Task description:
Scan the records for lines with the string "energyMj". Say how many there are, and add nothing.

+++ Data excerpts +++

-- ==== Sys2Proof/Machine/Jobs.lean ====
section
/-! DEFINITION. Placement, scoreboards and the end of RUN jobs (05_graph_contract_and_queues.md R211 to R213, R218, R219; 15 R599, R623, R624; 14 R561, R578). -/

namespace Sys2Proof.Machine

/-- A job that waits for placement may start now (R218): its context runs, nothing has ended it, and its queue has completion space (R208). -/
def State.jobStartable (s : State) (j : Job) : Bool := !j.placed && j.fault.isNone && !(s.queue j.ctx j.q).full && s.ctxRunning j.ctx && s.mayRun j.ctx

/-- The scheduler prefers job `a` to job `b` (R218): PRIORITY, earliest non-zero DEADLINE, earliest doorbell. -/
def preferJob (a b : Job) : Bool :=
  let key (d : Nat) : Nat := if d = 0 then 2 ^ 64 else d
  if a.priority != b.priority then decide (b.priority < a.priority)
  else if key a.deadline != key b.deadline then decide (key a.deadline < key b.deadline)
  else decide (a.bell < b.bell)

/-- The job that the scheduler starts next. -/
def State.nextJob (s : State) : Option (Nat × Job) :=
  (s.jobs.filter fun e => s.jobStartable e.2).foldl (fun best e => match best with
    | none => some e
    | some b => if preferJob e.2 b.2 then some e else some b) none

/-- Operator `i` may issue (R219): hazards by tensor ID with the earlier operators that have not completed, and AFTER. -/
def opReady (ops : List (BitVec 512)) (phases : List OpPhase) (i : Nat) : Bool :=
  match ops[i]? with
  | none => false
  | some r =>
    let meets (a b : List Nat) : Bool := a.any b.contains
    let clear (k : Nat) : Bool :=
      phases[k]? == some .complete ||
        (match ops[k]? with
        | some e => !meets (opOuts e) (opIns r) && !meets (opIns e ++ opOuts e) (opOuts r)
        | none => true)
    (List.range i).all clear && (!opAfterValid r || phases[opAfter r]? == some .complete)

/-- Issue every operator that may issue. -/
def Job.issue (j : Job) (p : Program) : Job :=
  { j with ops := j.ops.zipIdx.map fun x => if x.1 = .waiting ∧ opReady p.operators j.ops x.2 = true then .issued else x.1 }

/-- Its comparison needs the inputs of a RUN as read at its start (R599, R623, R702): this tray is ACTIVE and the context is mirrored. -/
def State.keepsInputs (s : State) (c : Nat) : Bool := s.pair.role = .active && s.mirrored c

/-- JOB_PLACE (R218, R219, R635): the job takes its regions, the tables T of its run are formed (R283), and its first operators issue. -/
def execJobPlace (dt : Nat) (s0 : State) : Host.Outcome State Fault Refusal :=
  let s := s0.elapse dt
  match if s0.computeOpen then s.nextJob else none with
  | none => .next s
  | some (id, j) =>
    match s.progs.look j.prog with
    | none => .next s
    | some p =>
      let l := s.freeRegions.take (if p.maxRegions = 0 then 6 else p.maxRegions)
      if l.isEmpty then .next s
      else
        let inputs := if s.keepsInputs j.ctx then s.planeBytes j.ctx (some j.seq) (planesOf p j.bindings j.scratch inputKinds) else none
        let j1 := { j with placed := true, regions := l, started := s.now, inputs := inputs, padT := s.formTables j p }
        let s1 := (s.draw.holdRegions l (.job id) j.ctx).workStarts.commandStep j.ctx
        .next ({ s1 with jobs := s1.jobs.put id (j1.issue p) }.count 0xC1 none (some j.ctx) 1)

/-- A write of the job is stalled in copy-on-write (R161). -/
def State.jobStalled (s : State) (job : Nat) : Bool := s.pm.stalls.vals.any fun w => w.job == job

/-- OPERATOR_COMPLETE (R219): an operator whose outputs are written completes; those that waited for it issue. -/
def execOperatorComplete (dt : Nat) (job : Nat) (op : Nat) (s0 : State) : Host.Outcome State Fault Refusal :=
  let s := s0.elapse dt
  match s.jobs.look job with
  | none => .next s
  | some j =>
    match s.progs.look j.prog with
    | none => .next s
    | some p =>
      if s0.clocked && j.placed && j.fault.isNone && j.ops[op]? == some .computed && s.issues j.regions && !s.jobStalled job then
        .next { s with jobs := s.jobs.put job (Job.issue { j with ops := j.ops.set op .complete } p) }
      else .next s

/-- The job's regions return to placement. -/
def State.releaseRegions (s : State) (l : List Nat) (id : Nat) : State :=
  l.foldl (fun s r => s.modRegion r fun x => if x.holder = .job id then { x with holder := .free } else x) s

/-- Nanojoules as an FP32 number of millijoules under RNE (R578). -/
def energyMj (nj : Nat) : Nat := (encode32 (round32 ((Val.ofNat nj).divApprox (Val.ofNat 1000000)))).toNat

/-- STATUS and RESULT of a job (Table 5-14, R252). [DEDUCED, safe, log entry 59] -/
def Job.answer (j : Job) : Status × Nat :=
  match j.fault, j.index with
  | some f, _ => f
  | none, some op => (stIndexRange, op)
  | none, none => (stOk, 0)

/-- DEADLINE_MISSED (R212). -/
def Job.missed (j : Job) (tide : Nat) : Bool := j.deadline != 0 && decide (j.deadline < tide)

/-- The rerun of a JOB_FAULT run (R213), if it may have one. -/
def Job.rerun (j : Job) (p : Program) (e : QEntry) (id epoch : Nat) : Option QEntry :=
  if j.answer.1 = stJobFault ∧ entAutoRestart e.raw = true ∧ e.rerun = false ∧ j.once = false ∧ (p.tensors.all fun t => tKind t != 2) = true
  then some { e with id := id, phase := .fetched, rerun := true, epoch := epoch } else none

/-- The REPLAY payload of a RUN that completes, from its outputs; none where its inputs were not kept (R599, R702). -/
def State.runPayload (s : State) (j : Job) (p : Program) (raw : BitVec 512) (outs : List Byte) : Option (List Byte) :=
  j.inputs.map fun ins => replayPayload s.tideNat raw j.bindings (s.progBytes p) ins outs p.scratch

/-- Compare this tray's OUTPUT of a context with the partner's where both are there and their TAGs match (R624): own payload, partner's body. -/
def State.compareOutput (s : State) (c : Nat) : State :=
  match s.pair.outputs.look c, s.pair.outputs.look (32 + c) with
  | some own, some body =>
    match parseReplay own with
    | none => s
    | some x =>
      if (entTag x.entry).toNat = beNat (body.take 4) then
        let mine := x.outputs
        let his := body.drop 4
        let r := if s.pair.role = .active then s.compareOutputs x mine his else s.compareOutputs x his mine
        let s1 := { s with pair := { s.pair with outputs := (s.pair.outputs.del c).del (32 + c) } }
        if s.comparePasses r then s1 else s1.compareMismatch r
      else s
  | _, _ => s

/-- Keep a completed RUN for the standby's replay (R702), and send it to a SHADOW partner (R623). -/
def State.shareReplay (s : State) (payload : List Byte) : State :=
  let k := { s with pair := { s.pair with outputs := s.pair.outputs.put 16 payload } }
  if k.pair.partnerRole == some .shadow then (k.sendTo (s.pairSetting 0x500005) 0x0020 0 0 payload).1 else k

/-- What the pair takes of a completed RUN of a mirrored context: a REPLAY (R623, R702), its OUTPUT under COMPARE_MODE = 1 (R624); nothing where a read of its outputs delivers poison (R36). -/
def State.shareRun (s : State) (j : Job) (p : Program) (raw : BitVec 512) : State :=
  if !s.mirrored j.ctx || s.pair.role = .init then s
  else
    match s.planeBytes j.ctx (some j.seq) (planesOf p j.bindings j.scratch outputKinds) with
    | none => s
    | some outs =>
      let s1 := match if s.pair.role = .active then s.runPayload j p raw outs else none with
        | some payload => if payload.length ≤ replayLimit then s.shareReplay payload else s
        | none => s
      if s1.dictVal 0x520002 = 1 then
        let own := replayPayload s.tideNat raw j.bindings (s.progBytes p) (j.inputs.getD []) outs p.scratch
        let k := { s1 with pair := { s1.pair with outputs := s1.pair.outputs.put j.ctx own } }
        ((k.sendTo (s.pairSetting 0x500005) 0x0022 j.ctx 0 (beBytes 4 (entTag raw).toNat ++ outs)).1).compareOutput j.ctx
      else s1

/-- A job ends: its regions, its page admission and its program's use end; its record is held for writing. -/
def State.endJob (s0 : State) (id : Nat) (j : Job) (p : Program) (e : QEntry) : State :=
  let open_ := s0.pick 0
  let s := s0.draw
  let a := j.answer
  let missed := j.missed s.tideNat
  let again := j.rerun p e s.nextId (s.queue j.ctx j.q).epoch
  let shared := if a.1 = stOk then s.shareRun j p e.raw else s
  let s1 := ({ shared with jobs := shared.jobs.del id, nextId := shared.nextId + 1 }.releaseRegions j.regions id).discharge j.ctx j.seq
  let s2 := (s1.dropUser j.prog).completeEntry j.ctx j.q e.id a.1 (BitVec.ofNat 32 a.2) j.numFlags 0
    (energyMj (j.energy + open_)) again
  let s3 := if a.1 = stJobFault then s2.raise stJobFault (beData [(2, match j.regions with | r :: _ => unitId r 0 | [] => 0xFFF)]) else s2
  if missed && j.placed && s3.limits.bindAt.any (fun b => decide (j.started ≤ b.1)) then s3.bump 0x211002 else s3

/-- JOB_COMPLETE (R211): every operator has completed, or the job has faulted and no write of it is stalled. -/
def execJobComplete (dt : Nat) (job : Nat) (s0 : State) : Host.Outcome State Fault Refusal :=
  let s := s0.elapse dt
  match s.jobs.look job with
  | none => .next s
  | some j =>
    let excess := j.fault.isSome || (j.placed && (j.ops.all fun x => x = .complete) && j.regions.all s.granting)
    if s0.clocked && excess && !s.jobStalled job then
      match s.progs.look j.prog, (s.queue j.ctx j.q).entries.find? fun e => e.id == j.entry with
      | some p, some e => .next (s.endJob job j p e)
      | _, _ => .next (({ s with jobs := s.jobs.del job }.releaseRegions j.regions job).discharge j.ctx j.seq |>.dropUser j.prog)
    else .next s

end Sys2Proof.Machine
end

+++

Solution for this problem:
2